Neyse annemle babamın her yaptığı şeyi neden yaptığını anlamıyorum zaten. Ben de işime bakıyorum. Mesela arkadaşımdan geçen gün yeni bir kitap aldım. Manyak bir şey. Adı Noragami: Başıboş Tanrı. İsmi bile ne havalı di mi! Kahramanlarına bayılıyorum: Yukine, Yato ve Hiyori İki. Benim favorim Yato. Onu çok seviyorum. O çok üzgün ve kıymeti bilinmeyen bir tanrı. Bana iyilik yapsaydı ben ona mutlaka ibadet eder ve onu mutlu ederdim. Ya belki de söylediklerim çok anlaşılmıyor. En iyisi kitabın başındaki karakterler kısmını okuyayım da en azından neden bahsettiğim anlaşılsın. Sıkı durun, eminim siz de bayılacaksınız:

"Yukine: Bir ruh olarak ortalarda dolaşırken Yato tarafından bulunarak ilahi silah yapılan genç oğlan. Sekki olarak çağırıldığında gümüş bir kılıç şeklinde geliyor.

Yato: İnsanların kendisine tapınabilmesi için tek bir tapınağı bile olmayan önemsiz bir tanrı. Bir gün herkesin ona tapınacağı hayaliyle insanların sorunlarını çözüyor.

Hiyori İki: Güreşleri aşırı seven ama ailesine karşı saygılı sıradan bir ortaokul öğrencisi. Yato'yu kurtardıktan sonra ruhu bedenini kolayca terk eder hale geldi."

Yato bana çok benzeyen bir çocuk olmasına rağmen bir tanrı ve bu çok havalı. Dinini yaymak için duvarlara yazı yazıyor. Onları da artık alıp kendiniz okursunuz. Kesin sevmişsinizdir. Anneme aldıramıyorum ben bunlardan gerçi. Annem istediğim kitapları hemen incelemeye başlıyor. Bu sana göre değil, hatta hiç kimseye göre değil, diyor. Beyninizi saçma sapan şeylerle dolduruyor. Sizi bu tür sapıkça düşüncelere eğlendirerek alıştırmaya çalışıyorlar gibi laflar ediyor. Hatta babamla konuşurlarken duydum. Annem size az önce okuduğum o çok "kafa" kitabı sanki mikroplu bir şeyi tutarmış gibi tutup babama gösteriyordu. "Ateist yapmaya uğraşıyorlar" dedi babam okuyunca. Annem de; "Hayır satanist yapmaya uğraşıyorlar" dedi. Böyle saçmalıklar sapıkça düşüncelere yumuşak bir geçiş yapmalarını sağlıyor. Böylece her türlü iğrenç ve sapkın düşünceyi kolaylıkla kabul edebilirler dedi. "Off, amma da abarttınız" dememek için kendimi zor tuttum. Dinlediğimi anlasalardı çok kızarlardı çünkü.

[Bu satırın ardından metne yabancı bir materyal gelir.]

/-! ## One step of each instruction -/

/-- X-DR-1, S8: every pixel set before, VF kept. -/
theorem test_cls :
    completes ({ bench 0x200 0x00E0 [(15, 0x01)] with fb := Vector.replicate 32 (Vector.replicate 64 true) })
      (fun t => !t.isSet 0 0 && !t.isSet 63 31 && !t.isSet 31 15 && t.v[VF] == 0x01 && t.pc == 0x202) = true := by decide
/-- X-IF-6: the last word of memory. -/
theorem test_cls_last_word :
    completes (bench 0xFFE 0x00E0 [])
      (fun t => t.pc == 0x1000) = true := by decide
/-- X-CT-2. -/
theorem test_ret :
    completes ({ bench 0x300 0x00EE [] with sp := 1, stack := State.reset.stack.set 0 0x0206 })
      (fun t => t.pc == 0x206 && t.sp == 0) = true := by decide
/-- X-CT-3. -/
theorem test_ret_empty :
    faults (bench 0x200 0x00EE []) .stackUnderflow = true := by decide
/-- X-CT-1. -/
theorem test_sys :
    completes (bench 0x200 0x0123 [])
      (fun t => t.pc == 0x202 && t.booted && t.outcome == some .continued) = true := by decide
/-- X-CT-7: the highest target. -/
theorem test_jp :
    completes (bench 0x200 0x1FFF [])
      (fun t => t.pc == 0xFFF) = true := by decide
/-- X-CT-5, S6. -/
theorem test_jp_low :
    faults (bench 0x200 0x11FF []) .illegalJumpTarget = true := by decide
/-- X-CT-9. -/
theorem test_call_sixteenth :
    completes ({ bench 0x400 0x2500 [] with sp := 15 })
      (fun t => t.stack[15] == 0x0402 && t.sp == 16 && t.pc == 0x500) = true := by decide
/-- X-CT-11: the target check comes first. -/
theorem test_call_order :
    faults ({ bench 0x400 0x2100 [] with sp := 16 }) .illegalJumpTarget = true := by decide
/-- X-SK-1. -/
theorem test_se_imm :
    completes (bench 0x200 0x332A [(3, 0x2A)])
      (fun t => t.pc == 0x204) = true := by decide
/-- X-SK-12: the skip passes the end of memory. -/
theorem test_se_imm_last_word :
    completes (bench 0xFFE 0x3000 [])
      (fun t => t.pc == 0x1002) = true := by decide
/-- X-SK-4. -/
theorem test_sne_imm :
    completes (bench 0x200 0x432A [(3, 0x2A)])
      (fun t => t.pc == 0x202) = true := by decide
/-- X-SK-5. -/
theorem test_sne_imm_skips :
    completes (bench 0x200 0x4300 [(3, 0x2A)])
      (fun t => t.pc == 0x204) = true := by decide
/-- X-SK-6. -/
theorem test_se_reg :
    completes (bench 0x200 0x5120 [(1, 7), (2, 7)])
      (fun t => t.pc == 0x204) = true := by decide
/-- X-SK-7. -/
theorem test_se_reg_differs :
    completes (bench 0x200 0x5120 [(1, 7), (2, 8)])
      (fun t => t.pc == 0x202) = true := by decide
/-- X-IF-9: at an odd address. -/
theorem test_ld_imm :
    completes (bench 0x201 0x6007 [])
      (fun t => t.v[(0 : Reg)] == 0x07 && t.pc == 0x203) = true := by decide
/-- X-LI-2: VF as an ordinary register. -/
theorem test_ld_imm_vf :
    completes (bench 0x200 0x6F00 [(15, 0x01)])
      (fun t => t.v[VF] == 0x00) = true := by decide
/-- X-LI-4: no carry is reported. -/
theorem test_add_imm_wraps :
    completes (bench 0x200 0x7001 [(0, 0xFF)])
      (fun t => t.v[(0 : Reg)] == 0x00 && t.v[VF] == 0x00) = true := by decide
/-- X-LI-6. -/
theorem test_add_imm_vf :
    completes (bench 0x200 0x7F03 [(15, 0xFE)])
      (fun t => t.v[VF] == 0x01) = true := by decide
/-- X-AL-1. -/
theorem test_ld_reg :
    completes (bench 0x200 0x8120 [(1, 0x12), (2, 0x34), (15, 0x55)])
      (fun t => t.v[(1 : Reg)] == 0x34 && t.v[(2 : Reg)] == 0x34 && t.v[VF] == 0x55) = true := by decide
/-- X-AL-2: VF kept. -/
theorem test_or :
    completes (bench 0x200 0x8121 [(1, 0xF0), (2, 0x0F), (15, 0x55)])
      (fun t => t.v[(1 : Reg)] == 0xFF && t.v[VF] == 0x55) = true := by decide
/-- X-AL-3. -/
theorem test_and :
    completes (bench 0x200 0x8122 [(1, 0xF0), (2, 0x3C), (15, 0x01)])
      (fun t => t.v[(1 : Reg)] == 0x30 && t.v[VF] == 0x01) = true := by decide
/-- X-AL-4. -/
theorem test_xor :
    completes (bench 0x200 0x8123 [(1, 0xF0), (2, 0x3C), (15, 0x01)])
      (fun t => t.v[(1 : Reg)] == 0xCC && t.v[VF] == 0x01) = true := by decide
/-- X-AL-7: a sum of exactly 256. -/
theorem test_add :
    completes (bench 0x200 0x8124 [(1, 0xFF), (2, 0x01)])
      (fun t => t.v[(1 : Reg)] == 0x00 && t.v[VF] == 0x01) = true := by decide
/-- X-AL-13: X = VF, the flag wins. -/
theorem test_add_vf :
    completes (bench 0x200 0x8F14 [(15, 0x10), (1, 0x20)])
      (fun t => t.v[VF] == 0x00) = true := by decide
/-- X-AL-16. -/
theorem test_sub_borrow :
    completes (bench 0x200 0x8125 [(1, 0x05), (2, 0x0A), (15, 0x01)])
      (fun t => t.v[(1 : Reg)] == 0xFB && t.v[VF] == 0x00) = true := by decide
/-- X-AL-22. -/
theorem test_sub_y_is_vf :
    completes (bench 0x200 0x81F5 [(1, 0x03), (15, 0x05)])
      (fun t => t.v[(1 : Reg)] == 0xFE && t.v[VF] == 0x00) = true := by decide
/-- X-AL-23: Y ignored. -/
theorem test_shr :
    completes (bench 0x200 0x8126 [(1, 0x05), (2, 0xFF)])
      (fun t => t.v[(1 : Reg)] == 0x02 && t.v[VF] == 0x01 && t.v[(2 : Reg)] == 0xFF) = true := by decide
/-- X-AL-29. -/
theorem test_shr_vf :
    completes (bench 0x200 0x8F06 [(15, 0x02)])
      (fun t => t.v[VF] == 0x00) = true := by decide
/-- X-AL-30. -/
theorem test_subn :
    completes (bench 0x200 0x8127 [(1, 0x05), (2, 0x0A)])
      (fun t => t.v[(1 : Reg)] == 0x05 && t.v[VF] == 0x01) = true := by decide
/-- X-AL-31. -/
theorem test_subn_borrow :
    completes (bench 0x200 0x8127 [(1, 0x0A), (2, 0x05), (15, 0x01)])
      (fun t => t.v[(1 : Reg)] == 0xFB && t.v[VF] == 0x00) = true := by decide
/-- X-AL-34: Y ignored. -/
theorem test_shl :
    completes (bench 0x200 0x812E [(1, 0x81)])
      (fun t => t.v[(1 : Reg)] == 0x02 && t.v[VF] == 0x01 && t.v[(2 : Reg)] == 0x00) = true := by decide
/-- X-AL-39. -/
theorem test_shl_vf :
    completes (bench 0x200 0x8F0E [(15, 0x40)])
      (fun t => t.v[VF] == 0x00) = true := by decide
/-- X-SK-9. -/
theorem test_sne_reg :
    completes (bench 0x200 0x9120 [(1, 7), (2, 8)])
      (fun t => t.pc == 0x204) = true := by decide
/-- X-SK-11: X = Y never skips. -/
theorem test_sne_reg_same :
    completes (bench 0x200 0x9440 [])
      (fun t => t.pc == 0x202) = true := by decide
/-- X-LI-8: the high bits are cleared. -/
theorem test_ld_i :
    completes ({ bench 0x200 0xA000 [] with i := 0x1234 })
      (fun t => t.i == 0x0000) = true := by decide
/-- X-CT-13. -/
theorem test_jp_v0 :
    completes (bench 0x200 0xB300 [(0, 0x10)])
      (fun t => t.pc == 0x310) = true := by decide
/-- X-CT-16. -/
theorem test_jp_v0_not_reduced :
    faults (bench 0x200 0xBFFF [(0, 0x02)]) .illegalJumpTarget = true := by decide
/-- X-LI-9. -/
theorem test_rnd :
    completes (bench 0x200 0xC10F [] ⟨0x0000, 0xA7, 0⟩)
      (fun t => t.v[(1 : Reg)] == 0x07) = true := by decide
/-- X-DR-5 and program P4: wraps on both edges. -/
theorem test_drw_wraps :
    completes (bench 0x200 0xD125 [(1, 0x3E), (2, 0x1E)])
      (fun t => t.v[VF] == 0x00 && t.isSet 63 30 && !t.isSet 63 31 && t.isSet 0 2 && !t.isSet 2 30) = true := by decide
/-- X-DR-8. -/
theorem test_drw_past_the_end :
    faults ({ bench 0x200 0xD123 [] with i := 0xFFE }) .addressOutOfRange = true := by decide
/-- X-DR-13 with one pixel. -/
theorem test_drw_collides :
    completes ({ bench 0x200 0xD121 [(1, 0x40), (2, 0x20)] with
      i := 0x0000, fb := State.reset.fb.set 0 (State.reset.fb[0].set 0 true) })
      (fun t => t.v[VF] == 0x01 && !t.isSet 0 0 && t.isSet 1 0 && t.isSet 3 0 && !t.isSet 4 0) = true := by decide
/-- X-KP-8. -/
theorem test_skp :
    completes (bench 0x200 0xE19E [(1, 0x0F)] ⟨0x8000, 0x00, 0⟩)
      (fun t => t.pc == 0x204) = true := by decide
/-- X-KP-6. -/
theorem test_skp_no_such_key :
    completes (bench 0x200 0xE19E [(1, 0x15)] ⟨0xFFFF, 0x00, 0⟩)
      (fun t => t.pc == 0x202) = true := by decide
/-- X-KP-4. -/
theorem test_sknp :
    completes (bench 0x200 0xE1A1 [(1, 0x05)] ⟨0x0020, 0x00, 0⟩)
      (fun t => t.pc == 0x202) = true := by decide
/-- X-KP-7. -/
theorem test_sknp_no_such_key :
    completes (bench 0x200 0xE1A1 [(1, 0x15)] ⟨0xFFFF, 0x00, 0⟩)
      (fun t => t.pc == 0x204) = true := by decide
/-- X-TM-1, and the turn has one tick (R215). -/
theorem test_ld_vx_dt :
    completes ({ bench 0x200 0xF207 [] ⟨0x0000, 0x00, 1⟩ with dt := 0x3C })
      (fun t => t.v[(2 : Reg)] == 0x3C && t.dt == 0x3B) = true := by decide
/-- X-KP-12. -/
theorem test_ld_vx_k :
    completes (bench 0x200 0xF30A [] ⟨0x0020, 0x00, 0⟩)
      (fun t => t.outcome == some .awaitingKey && t.waitValid && t.waitX == 3 && t.keyPrev == 0x0020 && t.pc == 0x200) = true := by decide
/-- X-KP-17: only the new key counts. -/
theorem test_wait_completes :
    completes ({ bench 0x200 0xFFFF [] ⟨0x0021, 0x00, 0⟩ with waitValid := true, waitX := 3, keyPrev := 0x0020 })
      (fun t => t.v[(3 : Reg)] == 0x00 && !t.waitValid && t.pc == 0x202 && t.outcome == some .continued) = true := by decide
/-- X-KP-18: a waiting step does not fetch. -/
theorem test_wait_goes_on :
    completes ({ bench 0x200 0xFFFF [] with waitValid := true, keyPrev := 0x0020 })
      (fun t => t.waitValid && t.keyPrev == 0x0000 && t.pc == 0x200) = true := by decide
/-- X-TM-2. -/
theorem test_ld_dt_vx :
    completes (bench 0x200 0xF215 [(2, 0x3C)])
      (fun t => t.dt == 0x3C) = true := by decide
/-- X-TM-3. -/
theorem test_ld_st_vx :
    completes (bench 0x200 0xF218 [(2, 0x02)])
      (fun t => t.st == 0x02 && t.soundOn) = true := by decide
/-- X-IX-2: no flag. -/
theorem test_add_i_vx :
    completes ({ bench 0x200 0xF11E [(1, 0x01)] with i := 0x0FFF })
      (fun t => t.i == 0x1000 && t.v[VF] == 0x00) = true := by decide
/-- X-IX-3. -/
theorem test_add_i_vx_wraps :
    completes ({ bench 0x200 0xF11E [(1, 0x02)] with i := 0xFFFF })
      (fun t => t.i == 0x0001) = true := by decide
/-- X-IX-6: the high nibble is ignored. -/
theorem test_ld_f_vx :
    completes (bench 0x200 0xF029 [(0, 0x3A)])
      (fun t => t.i == 0x0032) = true := by decide
/-- X-MEM-5: the last three bytes. -/
theorem test_ld_b_vx :
    completes ({ bench 0x200 0xF033 [(0, 0xFE)] with i := 0xFFD })
      (fun t => (List.range 3).map (fun k => Memory.get t.mem (0xFFD + k)) == [0x02, 0x05, 0x04]) = true := by decide
/-- X-MEM-4. -/
theorem test_ld_b_vx_past_the_end :
    faults ({ bench 0x200 0xF033 [(0, 0xFE)] with i := 0xFFE }) .addressOutOfRange = true := by decide
/-- X-MEM-6. -/
theorem test_ld_mem_vx :
    completes ({ bench 0x200 0xF255 [(0, 0x11), (1, 0x22), (2, 0x33), (3, 0x44)] with i := 0x400 })
      (fun t => (List.range 4).map (fun k => Memory.get t.mem (0x400 + k)) == [0x11, 0x22, 0x33, 0x00] && t.i == 0x400) = true := by decide
/-- X-MEM-11: a store below 0x200 is performed. -/
theorem test_ld_mem_vx_low :
    completes ({ bench 0x200 0xF055 [(0, 0xAA)] with i := 0x000 })
      (fun t => Memory.get t.mem 0 == 0xAA && Memory.get t.mem 1 == 0x90) = true := by decide
/-- X-MEM-13: glyph 0. -/
theorem test_ld_vx_mem :
    completes ({ bench 0x200 0xF465 [(5, 0x99)] with i := 0x000 })
      (fun t => t.v.toList.take 6 == [0xF0, 0x90, 0x90, 0x90, 0xF0, 0x99]) = true := by decide
/-- X-MEM-14. -/
theorem test_ld_vx_mem_past_the_end :
    faults ({ bench 0x200 0xFF65 [(0, 0x55)] with i := 0xFF1 }) .addressOutOfRange = true := by decide
/-- S9. -/
theorem test_unrecognized :
    faults (bench 0x200 0xFFFF []) .unrecognizedOpcode = true := by decide
/-- X-IF-7. -/
theorem test_fetch_past_the_end :
    faults ({ State.reset with pc := 0x0FFF }) .addressOutOfRange = true := by decide
/-- X-IF-4: the first step from reset with nothing loaded. -/
theorem test_no_program :
    completes (State.reset)
      (fun t => t.pc == 0x202 && t.booted) = true := by decide
/-- Program P8's store over the next instruction, and FX33 over one byte of it (X-MEM-1's digits). -/
theorem test_byte_after_store :
    byteAfterStore (.ldMemVx 1) { bench 0x206 0xF155 [(0, 0x12), (1, 0x08)] with i := 0x206 } 0x207 = 0x08 ∧
    byteAfterStore (.ldMemVx 1) { bench 0x206 0xF155 [(0, 0x12), (1, 0x08)] with i := 0x204 } 0x206 = 0xF1 ∧
    byteAfterStore (.ldBVx 0) { bench 0x200 0xF033 [(0, 0xFE)] with i := 0x300 } 0x302 = 0x04 ∧
    byteAfterStore (.ldBVx 0) { bench 0x200 0xF033 [(0, 0xFE)] with i := 0x300 } 0x303 = 0x00 := by decide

Sanki öyle bir şey olsa bu kitapların basılmasına izin verirlerdi yahut arkadaşlarımın anne babası onlara alırdı. Bizimkiler çok abartıyor ya! Eğlence parkında bile kimin hangi oyuncağa bineceğini boyuna bakarak anlıyorlar. Boyun kısaysa oyuncağa bile binemiyorsun. Bu kitaplar annemin dediği kadar kötü olsaydı herhalde bunları basamazlar, yahut kırtasiyede satamazlardı. Geçenlerde haberlerde gördüm. Boyaları zararlı diye izinsiz oyuncakları satanları yakalamıştı polis. Haberlerde "Aman bunlarla çocuklarınız oynamasın" diyordu. Oyuncakların boyası bile sorun oluyorsa herhalde kafamızın içine soktukları, daha çok sorun olur. O kadar zararlı bir şey olsaydı herhalde bunları yazanları, basanları falan yakalarlardı. Yakalamadıklarına göre demek ki yanlış bir şey yok.

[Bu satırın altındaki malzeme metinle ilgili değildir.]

-- ==== Sys2Proof/Machine/State.lean ====
section
/-! DEFINITION. The machine's state (spec/10_state.md R46), with the memory behind the bus adapter (spec/20_memory.md R51), the step's access
trace (spec/40_execution.md R115), the parameters (spec/00_scope.md R6) and the reasons a step can stop (R12). -/

namespace Sys2Proof.Machine

/-- The status register P: seven flags, no stored bit 4 (R25, R35). -/
@[ext]
structure Flags where
  /-- bit 7, negative -/
  n : Bool
  /-- bit 6, overflow -/
  v : Bool
  /-- bit 5, X-relative memory operation mode -/
  t : Bool
  /-- bit 3, decimal mode -/
  d : Bool
  /-- bit 2, interrupt disable -/
  i : Bool
  /-- bit 1, zero -/
  z : Bool
  /-- bit 0, carry -/
  c : Bool
  deriving DecidableEq, Repr

/-- The run state (R42). -/
inductive RunState where
  | running
  /-- after WIT (R290) -/
  | waiting
  /-- after STP (R291) -/
  | stopped
  deriving DecidableEq, Repr

/-- One bus access of a step: a `read8` and the byte it returned, or a `write8` (R10, R115). -/
inductive BusAccess where
  | read (address : Addr) (value : Byte)
  | write (address : Addr) (value : Byte)
  deriving DecidableEq, Repr

/-- What plain RAM and ROM hold: (address, byte) pairs in the canonical form `Memory.wf` (Machine/Ops.lean). -/
abbrev Memory := List Host.Cell

/-- The complete core state between steps (R46), then what stands behind the bus and what is recorded of it. -/
@[ext]
structure State where
  /-- A, the accumulator (R21). -/
  a : Byte
  /-- X, an index register (R22). -/
  x : Byte
  /-- Y, an index register (R22). -/
  y : Byte
  /-- S, the stack pointer: the low byte of the address of the next free stack byte (R23). -/
  sp : Byte
  /-- PC: at an instruction boundary the address of the next opcode (R24). -/
  pc : Addr
  /-- P (R25). -/
  p : Flags
  /-- The interrupt line set: bit n is 1 while line n is asserted (R38). -/
  lines : BitVec 15
  /-- The level of the non-maskable line (R41). -/
  nmiLevel : Bool
  /-- The NMI latch (R41). -/
  nmiPending : Bool
  /-- R42. -/
  run : RunState
  /-- Set from the end of an entry sequence to the next opcode fetch (R47). -/
  skipPoll : Bool
  /-- What plain RAM and ROM hold (R51). -/
  mem : Memory
  /-- The bus accesses of the current step, or between steps of the last one, in order (R15, R115). -/
  trace : List BusAccess
  /-- The MODEL's own counter of bus accesses: it picks the free byte an oracle location answers (log 3). -/
  busTick : Nat
  /-- The parameters of R6: no step changes them (log 1). -/
  cfg : Config
  deriving DecidableEq, Repr

/-- The spec's outcome `stuck` (R12): the step relation has no move; the state stays as it is until the host acts. Neither is an
error of the core, and both are safe: no claim about a state after such a step can be proved (log 8). -/
inductive Fault where
  /-- Raised by `step` while `run = waiting` and no interrupt is takeable (R290). Safe. -/
  | stuckWaiting
  /-- Raised by `step` while `run = stopped` (R291); only a reset moves the core. Safe. -/
  | stuckStopped
  deriving DecidableEq, Repr

/-- The spec's outcome `refuse(reason)` (R12): the model has no meaning for what is at PC. -/
inductive Refusal where
  /-- Raised by an arm of `exec` for an instruction that has no meaning yet; no arm is one. Safe. -/
  | notModelled (mnemonic : String)
  /-- Raised by the meaning of an UNDEFINED byte to which the configuration gives no meaning (R292): the byte, and PC, already
  advanced by one at the opcode fetch. Safe: it makes every claim about a run that reaches the byte unprovable. -/
  | undefinedOpcode (op : Byte) (pc : Addr)
  /-- Raised by the meaning of a REFUSED byte, MUL or DIV (R293): the byte, and PC, already advanced by one. Safe. -/
  | refusedOpcode (op : Byte) (pc : Addr)
  deriving DecidableEq, Repr

/-- The machine right after reset (R44, R340) in the configuration TC-doc: I is 1, the core runs, nothing is pending. The memory lists
nothing (log 4), so the two bytes at the reset vector read 0x00, and PC, loaded from them, is 0x0000; the trace holds these two
reads. The values of A, X, Y, S and the flags other than I are the configuration's (log 5); no line is asserted (log 6). -/
def State.reset : State where
  a := Config.tcDoc.resetA
  x := Config.tcDoc.resetX
  y := Config.tcDoc.resetY
  sp := Config.tcDoc.resetSP
  pc := 0x0000#16
  p := { n := Config.tcDoc.resetFlags.n, v := Config.tcDoc.resetFlags.v, t := Config.tcDoc.resetFlags.t,
         d := Config.tcDoc.resetFlags.d, i := true, z := Config.tcDoc.resetFlags.z, c := Config.tcDoc.resetFlags.c }
  lines := 0#15
  nmiLevel := false
  nmiPending := false
  run := .running
  skipPoll := false
  mem := []
  trace := [.read 0xFFFE#16 0x00#8, .read 0xFFFF#16 0x00#8]
  busTick := 0
  cfg := Config.tcDoc

end Sys2Proof.Machine
end

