-- ==== Sys2Proof/Machine/Control.lean ====
section
/-! DEFINITION. Control transfer (spec/44_control.md). PC holds PC_next, the address after the instruction, when a meaning runs (R113). -/

namespace Sys2Proof.Machine

/-- BPL, branch if plus (R230). -/
def execBpl (rel : Byte) (s : State) : Host.Outcome State Fault Refusal := .next (s.branch (!s.p.n) rel)

/-- BMI, branch if minus (R231). -/
def execBmi (rel : Byte) (s : State) : Host.Outcome State Fault Refusal := .next (s.branch s.p.n rel)

/-- BVC, branch if overflow clear (R232). -/
def execBvc (rel : Byte) (s : State) : Host.Outcome State Fault Refusal := .next (s.branch (!s.p.v) rel)

/-- BVS, branch if overflow set (R233). -/
def execBvs (rel : Byte) (s : State) : Host.Outcome State Fault Refusal := .next (s.branch s.p.v rel)

/-- BCC, branch if carry clear (R234). -/
def execBcc (rel : Byte) (s : State) : Host.Outcome State Fault Refusal := .next (s.branch (!s.p.c) rel)

/-- BCS, branch if carry set (R235). -/
def execBcs (rel : Byte) (s : State) : Host.Outcome State Fault Refusal := .next (s.branch s.p.c rel)

/-- BNE, branch if not equal (R236). -/
def execBne (rel : Byte) (s : State) : Host.Outcome State Fault Refusal := .next (s.branch (!s.p.z) rel)

/-- BEQ, branch if equal (R237). -/
def execBeq (rel : Byte) (s : State) : Host.Outcome State Fault Refusal := .next (s.branch s.p.z rel)

/-- BRA, branch always (R238). -/
def execBra (rel : Byte) (s : State) : Host.Outcome State Fault Refusal := .next (s.branch true rel)


/-- JMP, jump (R240). -/
def execJmp (f : JmpTarget) (s : State) : Host.Outcome State Fault Refusal :=
  let (target, s) := s.jmpTarget f
  .next (s.setPC target)

/-- JSR, jump to subroutine (R241, R242, R243): a pointer is read before the pushes; the pushed value is the address of the
instruction's last byte. -/
def execJsr (f : JsrTarget) (s : State) : Host.Outcome State Fault Refusal :=
  let (target, s) := s.jsrTarget f
  .next ((s.pushPC (s.pc - 1)).setPC target)

/-- RTS, return from subroutine (R244). -/
def execRts (s : State) : Host.Outcome State Fault Refusal :=
  let (target, s) := s.pullPC
  .next (s.setPC (target + 1))

/-- RTI, return from interrupt (R245). -/
def execRti (s : State) : Host.Outcome State Fault Refusal := .next s.returnFromInterrupt

/-- BRK, software interrupt (R246): the entry sequence with bit 4 set, through `brkVector`; the signature byte is ignored. -/
def execBrk (_signature : Byte) (s : State) : Host.Outcome State Fault Refusal := .next (s.entry .brk)

end Sys2Proof.Machine
end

Annemle babam işte! İşleri güçleri abartmak. Hele bir 18 yaşına geleyim. Artık bana karışamayacaklar nasıl olsa. O zaman evime kocaman bir televizyon alıp şöyle süper bir ses sistemi kuracağım. Arkadaşlarımın dizileri izledikleri internet sitesine abone olup bütün gün yatağımda yatıp, annemlerin izlememe izin vermediği bütün dizileri baştan sona seyredeceğim. Maraton diyorlar, biliyorsunuz değil mi? Arka arkaya seyredince adı maraton oluyor. Gerçi insanın yattığı yerden maraton yapması saçma. Sonuçta kolunu bile kıpırdatmıyorsun ama böyle adı maraton olunca da çok havalı oluyor. İnsan kendisini bayağı koşmuş, önemli bir iş yapmış gibi hissediyor. Ben de kendimi böyle önemli hissetmek istiyorum. Hem çok havalı hem de çok zevkli.

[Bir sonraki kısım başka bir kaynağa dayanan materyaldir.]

-- ==== Sys2Proof/Machine/Logic.lean ====
section
/-! DEFINITION. Logic, test and shift (spec/42_logic_shift.md). -/

namespace Sys2Proof.Machine

/-- A routed instruction that writes `op destination source` and sets N and Z from it (R180 to R182, R200). -/
def State.routedNZ (s : State) (f : Source) (op : Byte → Byte → Byte) : State :=
  let ((a, m), s) := s.routedOperands f
  (s.writeDest (op a m)).setNZ (op a m)

/-- AND, bitwise AND with accumulator (R180), routed by T. -/
def execAnd (f : Source) (s : State) : Host.Outcome State Fault Refusal := .next (s.routedNZ f fun a m => a &&& m)

/-- ORA, bitwise OR with accumulator (R181), routed by T. -/
def execOra (f : Source) (s : State) : Host.Outcome State Fault Refusal := .next (s.routedNZ f fun a m => a ||| m)

/-- EOR, bitwise exclusive OR with accumulator (R182), routed by T. -/
def execEor (f : Source) (s : State) : Host.Outcome State Fault Refusal := .next (s.routedNZ f fun a m => a ^^^ m)

/-- BIT, test bits of memory against accumulator (R183): Z from the AND, N and V from the memory byte; T is ignored. -/
def execBit (f : MemForm) (s : State) : Host.Outcome State Fault Refusal :=
  let (m, s) := s.loadMem f
  .next (s.setFlags { s.p with n := m.getLsbD 7, v := m.getLsbD 6, z := (s.a &&& m) == 0#8 })

/-- COM, complement a zero-page byte (R188). -/
def execCom (zz : Byte) (s : State) : Host.Outcome State Fault Refusal := .next (s.modifyNZ (.mem (.zp zz)) fun v => ~~~v)

/-- TST, test a zero-page byte for negative or zero (R189). -/
def execTst (zz : Byte) (s : State) : Host.Outcome State Fault Refusal :=
  let (m, s) := s.read8 (zeroPage zz)
  .next (s.setNZ m)

/-- A shift or rotate (R184 to R187): change a byte by `g`, C takes the bit `out` of the old byte, N and Z come from the result. -/
def State.shift (s : State) (f : Target) (g : Byte → Byte) (out : Nat) : State :=
  let (v, s) := s.modify f g
  (s.setC (v.getLsbD out)).setNZ (g v)

/-- ASL, arithmetic shift left by one (R184). -/
def execAsl (f : Target) (s : State) : Host.Outcome State Fault Refusal := .next (s.shift f (fun v => shiftLeft v false) 7)

/-- LSR, logical shift right by one (R185). -/
def execLsr (f : Target) (s : State) : Host.Outcome State Fault Refusal := .next (s.shift f (fun v => shiftRight v false) 0)

/-- ROL, rotate left by one through carry (R186). -/
def execRol (f : Target) (s : State) : Host.Outcome State Fault Refusal := .next (s.shift f (fun v => shiftLeft v s.p.c) 7)

/-- ROR, rotate right by one through carry (R187). -/
def execRor (f : Target) (s : State) : Host.Outcome State Fault Refusal := .next (s.shift f (fun v => shiftRight v s.p.c) 0)

end Sys2Proof.Machine
end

Ha bu arada siz bana çocuk olmayı sormuştunuz değil mi? Bilmiyorum, çok havalı bir şey değil ondan eminim. Belki arkadaşlarım kadar özgür olabilseydim eğlenceli olduğunu söyleyebilirdim. Neyse büyüyene kadar bekleyeceğiz artık. Büyüyüp büyükler gibi havalı şeyler yapmak için sabırsızlanıyorum.